Wednesday, December 29, 2010

Harvest Porridge


After hunkering down/shoveling out of the big Nor’easter that blew (and blew and blew) through New Jersey the day after Christmas, I craved something warm and hearty for breakfast.  My mind turned to a meal I had a few weeks before, after a chilly morning walk along the Hudson River.  



There is a Le Pain Quotidien in Battery Park City that serves something called Harvest Porridge.  It is made of farro, almond milk, dried cranberries, pecans, and walnuts, and sounded as healthy and filling to me that day as it did this snowy morning - just what my achy, shoveled-the-long-driveway-three-times-in-40-mile-per-hour-winds body was calling out for.

Farro (also known as emmer) is referred to as an ancient grain for good reason; it was the first cultivated grain, appearing over 10,000 years ago in the Near East and Mediterranean.  Farro was found in Egyptian tombs and was standard fare for the Roman Legions as they conquered Western Europe.
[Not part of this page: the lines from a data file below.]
-- ==== Sys2Proof/Machine/State.lean ====
section
/-! DEFINITION. The state of the block: every register, buffer, counter, mode and pin the spec gives it, as plain
data, and the queue of commands that wait. A field's docstring gives its width, the file and rule of the spec that
name it and its value at reset. Sparse tables (`Tab`) list only what differs from the entry's default. -/

namespace Sys2Proof.Machine

open Sys2Proof

/-- The block stops with a fault: never in this model, whose every command has its effect or cannot occur. -/
inductive Fault where
  /-- nobody raises it; it keeps the type inhabited (safe) -/
  | none
  deriving DecidableEq, Repr

/-- A command without a meaning in this model. -/
inductive Refusal where
  /-- raised by `exec` for a row whose meaning is not written; safe, since nothing follows from it -/
  | notModelled (mnemonic : String)
  deriving DecidableEq, Repr

/-- What left the device's edges, newest first in `State.out`: the model's own trace of outputs. -/
inductive Out where
  /-- a memory write on PCI Express, with its EP bit (15 R345, 16 R376) -/
  | hostWrite (addr : Nat) (bytes : Bytes) (ep : Bool)
  /-- a memory read request on PCI Express (08 R176, 15 R359) -/
  | hostRead (addr len : Nat)
  /-- an MSI-X message: vector, message address and data (15 R349) -/
  | msix (vector addr data : Nat)
  /-- a completion with data of a host read, with the EP bit (15 R347, 21 R466) -/
  | completion (bytes : Bytes) (poisoned : Bool)
  /-- an Unsupported Request completed or reported (15 R344, R347) -/
  | unsupported
  /-- a write of the host is discarded and reported through AER as an Unsupported Request (15 R344, R347) -/
  | aerUnsupported
  /-- a FIRE pulse: course, rising edge in 1/128 ns, width in ns (04 R86) -/
  | fire (course start width : Nat)
  /-- a FIRE pulse ended early at this TB instant (04 R88) -/
  | fireCut (course tick : Nat)
  /-- the idle level of every FIRE_P/FIRE_N pair: P low and N high (true), or both held low (false) (04 R89) -/
  | firePorts (idle : Bool)
  /-- a ring frame sent on a port (13) -/
  | frame (p : Port) (bytes : Bytes)
  /-- the copy of a frame in transit that could not be completed, ended with STOMP (14 R329) -/
  | stomped (p : Port) (bytes : Bytes)
  /-- a control block sent on a port: the lane it must leave on, where the spec names one, its kind and content (14) -/
  | block (p : Port) (lane : Option Nat) (kind : Nat) (content : Bytes)
  /-- the external permit outputs and SAFE_FAULT_N: granting or denying (01 R17, 10) -/
  | permit (grant : Bool)
  deriving DecidableEq, Repr

/-! ### Angle, timebase and vehicle time (02, 08) -/

/-- Scan kind (Table ANGL-1). -/
inductive ScanKind where
  | rotor | mirror
  deriving DecidableEq, Repr

/-- The column boundary table: explicit entries, or the even table of Table ANGL-8. -/
inductive ColTable where
  | even (first last : Nat)
  | explicit (entries : List Nat)
  deriving DecidableEq, Repr

/-- Scan settings (Table ANGL-7). -/
structure ScanSettings where
  /-- 1; 02_angle_timebase.md R24; SCAN_KIND; reset ROTOR (R46) -/
  kind : ScanKind := .rotor
  /-- 33; 02_angle_timebase.md Table ANGL-7; FORWARD_SPAN in counts; reset 2^32 (R46) -/
  forwardSpan : Nat := 2 ^ 32
  /-- 32; 02_angle_timebase.md Table ANGL-7; MECH_SPAN in microdegrees; reset 360,000,000 (R46) -/
  mechSpan : Nat := 360000000
  deriving DecidableEq, Repr

/-- Index settings (Table ANGL-9). -/
structure IndexSettings where
  /-- 3; 02_angle_timebase.md Table ANGL-9; SOURCE; reset 0 -/
  source : Nat := 0
  /-- signed 14; 02_angle_timebase.md Table ANGL-9; LEVEL; reset 0 (R46, required for INDEX) -/
  level : Int := 0
  /-- 32; 02_angle_timebase.md Table ANGL-9; INDEX_ANGLE; reset 0x4000 -/
  angle : Nat := 0x4000
  /-- 32; 02_angle_timebase.md Table ANGL-9; SUSPECT_BOUND; reset 11,930 -/
  suspectBound : Nat := 11930
  /-- 32; 02_angle_timebase.md Table ANGL-9; RELOCK_BOUND; reset 0x100000 -/
  relockBound : Nat := 0x100000
  /-- 32; 02_angle_timebase.md Table ANGL-9; HOLDOFF; reset 0x80000000 -/
  holdoff : Nat := 0x80000000
  deriving DecidableEq, Repr

/-- Predictor state (Table ANGL-5). -/
inductive PredState where
  | stopped | acquire | coarse | locked | holdover
  deriving DecidableEq, Repr

/-- An angle update (Table ANGL-3). -/
structure AngleUpdate where
  /-- 32 + 24; 02_angle_timebase.md Table ANGL-3; phase, LSB 2^-24 count -/
  theta : Nat := 0
  /-- signed 42; 02_angle_timebase.md Table ANGL-3; angular velocity, LSB 2^-32 count per ns -/
  omega : Int := 0
  /-- signed 41; 02_angle_timebase.md Table ANGL-3; angular acceleration, LSB 2^-48 count per ns^2 -/
  alpha : Int := 0
  /-- 64; 02_angle_timebase.md R33; sample instant -/
  ts : Nat := 0
  /-- 2; 02_angle_timebase.md Table ANGL-3; index generation -/
  gen : Nat := 0
  deriving DecidableEq, Repr

/-- A slew in progress (R35): parts still to be added, one a tick. -/
structure Slew where
  /-- 02_angle_timebase.md R35; the value slewed, LSB 2^-24 count -/
  x : Int
  /-- 9; 02_angle_timebase.md R35; parts still to come -/
  left : Nat
  deriving DecidableEq, Repr

/-- Corrections attributed to one frame (R39 to R41). -/
structure FrameAttr where
  /-- 02_angle_timebase.md R39; a correction is attributed to the frame -/
  corrected : Bool := false
  /-- 02_angle_timebase.md R41; one of them exceeds SUSPECT_BOUND -/
  exceeded : Bool := false
  deriving DecidableEq, Repr

/-- Angle prediction and frame placement. -/
structure AngleState where
  /-- 3; 02_angle_timebase.md R43; predictor state; reset STOPPED (Table ANGL-5) -/
  pred : PredState := .stopped
  /-- 64 + 24; 02_angle_timebase.md R24; U, LSB 2^-24 count; reset 0 (DESIGN CHOICE, log 9) -/
  u : Nat := 0
  /-- 4,000 x 88; 02_angle_timebase.md R38; the 4 us history of U, newest first; reset empty -/
  hist : List Nat := []
  /-- 88; 02_angle_timebase.md R34; Us of the update in force; reset 0 (DESIGN CHOICE, log 9) -/
  us : Int := 0
  /-- 02_angle_timebase.md R34; the update in force; reset none -/
  upd : Option AngleUpdate := none
  /-- 56; 02_angle_timebase.md R35; the slewed correction c, LSB 2^-24 count; reset 0 -/
  c : Int := 0
  /-- 02_angle_timebase.md R35; slews in progress; reset none -/
  slews : List Slew := []
  /-- 64; 02_angle_timebase.md R36; arrival of the last accepted update; reset 0 -/
  lastArrival : Nat := 0
  /-- 32; 02_angle_timebase.md R36; consecutive periods already counted missed; reset 0 -/
  missed : Nat := 0
  /-- 32; 02_angle_timebase.md R36; T_c in force at die A, ns; reset 32 (DESIGN CHOICE, the smallest period, log 9) -/
  tc : Nat := 32
  /-- 2; 02_angle_timebase.md R38; index generation die A last sent; reset 0 -/
  gen : Nat := 0
  /-- up to 3 signed; 02_angle_timebase.md R38; the -E of the last index generations, newest first, which die A adds to updates of an earlier generation; reset none -/
  genAdds : List Int := []
  /-- signed, one per index; 02_angle_timebase.md R38; -E sent to die B and not yet taken by the control engine; reset none -/
  toDieB : List Int := []
  /-- 64; 02_angle_timebase.md R37; Uref of the last accepted index; reset none -/
  uref : Option Nat := none
  /-- 1; 02_angle_timebase.md R42; INDEX_MISSING already logged since that index; reset 0 -/
  missingLogged : Bool := false
  /-- per frame; 02_angle_timebase.md R39; corrections attributed, by unwrapped frame number; reset none -/
  attr : Tab FrameAttr := []
  /-- 64; 02_angle_timebase.md R40; last frame one of whose tiles has completed; reset none -/
  firstDone : Option Nat := none
  /-- 3; 02_angle_timebase.md R42; consecutive frames without an attributed correction; reset 0 -/
  uncorrected : Nat := 0
  /-- 02_angle_timebase.md R476; corrections made in the COARSE interval; reset 0 -/
  ivCount : Nat := 0
  /-- 1; 02_angle_timebase.md R476; one of them above SUSPECT_BOUND; reset 0 -/
  ivBad : Bool := false
  /-- 64; 02_angle_timebase.md Table ANGL-10; last frame counted in SUSPECT_FRAMES; reset none -/
  lastSuspect : Option Nat := none
  /-- signed 32; 02_angle_timebase.md Table ANGL-10; LAST_E; reset 0 -/
  lastE : Int := 0
  /-- 32; 02_angle_timebase.md Table ANGL-10; MAX_ABS_E; reset 0 -/
  maxAbsE : Nat := 0
  /-- 32; 02_angle_timebase.md R49; SUSPECT_FRAMES; reset 0 -/
  suspectFrames : Nat := 0
  /-- 32; 02_angle_timebase.md R34, R49; HOLD_NS; reset 0 -/
  holdNs : Nat := 0
  /-- 32; 02_angle_timebase.md R36, R49; MISSED_UPDATES; reset 0 -/
  missedUpdates : Nat := 0
  /-- 32; 02_angle_timebase.md R37, R49; INDEX_REJECTED; reset 0 -/
  indexRejected : Nat := 0
  /-- 32; 02_angle_timebase.md R42, R49; INDEX_MISSING; reset 0 -/
  indexMissing : Nat := 0
  /-- 64 (32 reported); 00_scope.md R5, R6; last frame number used, unwrapped; reset 0xFFFF_FFFF (R6) -/
  frame : Nat := 0xFFFFFFFF
  /-- 1; 00_scope.md R6; a frame has been opened since VKA power-up; reset 0 -/
  opened : Bool := false
  /-- 1; 02_angle_timebase.md R30, R44; a frame is in progress; reset 0 -/
  inFrame : Bool := false
  /-- 16; 00_scope.md R5, R6; epoch in force; reset 0 (R6) -/
  epoch : Nat := 0
  /-- 12; 02_angle_timebase.md R28; next column boundary of the frame to be crossed, 2,049 when all are; reset 2,049 -/
  nextCol : Nat := 2049
  /-- 64; 02_angle_timebase.md R32; the device timebase TB in ns; reset 0 -/
  tb : Nat := 0
  deriving DecidableEq, Repr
Farro fell out of favor with growers because of its low yields and lengthy milling process.  It’s a shame because this whole grain is one of the healthiest you can eat.  Farro is a complex carbohydrate that contains double the fiber and protein of regular wheat.  It’s loaded with antioxidants, minerals, and vitamins, which contribute to reduced inflammation, stable blood sugar levels, and lower cholesterol. Did I mention it's delicious, too?


Farro is hulled wheat, meaning it has a hard, inedible outer husk that encases and protects the grain inside.  It can be purchased whole or pearled. Whole farro is the more nutritious of the two types because it retains the bran layer and germ when the outer husk is removed; the drawback is it takes longer to cook.  Pearled farro loses the bran and germ along with the husk during the milling process.  This enables the grains to cook faster (about half the time) but lowers the nutritional content.  
The majority of farro today comes from Italy but there are a few US sources producing high quality, heirloom grains.  South Carolina’s Anson Mills sells several varieties of farro, as does Washington’s Bluebird Grain Farms.  I bought mine at the Friday Union Square Greenmarket from Cayuga Pure Organics, supplier of New York grown organic grains, flours, and dried beans.   Founders Dan Lathwell and Erick Smith have been involved with farming in Ithaca, NY since the 1970’s and are committed to sustainable farming practices such as composting, crop rotation, and growing food without pesticides, GMO’s, and artificial fertilizers.

Farro is considered country food in Italy; its chewy texture and nutty flavor make it ideal for soups, salads, stews, and pilafs.  The firm texture is what made it appealing to me as a breakfast cereal.  I like oatmeal, but sometimes the texture is too mushy for my taste. Farro is an excellent alternative. 

Harvest Porridge
Adapted from Le Pain Quotidien


My only caution to you when cooking farro is this:  know what you’ve got.  Is it pearled or whole?  Most farro recipes I come across don’t distinguish between the two types and give cooking times based on one or the other (from my experience, it’s usually pearled).  As a general rule, pearled farro takes half as much time (30 minutes) to cook as whole farro (60 minutes) so adjust your recipe accordingly. 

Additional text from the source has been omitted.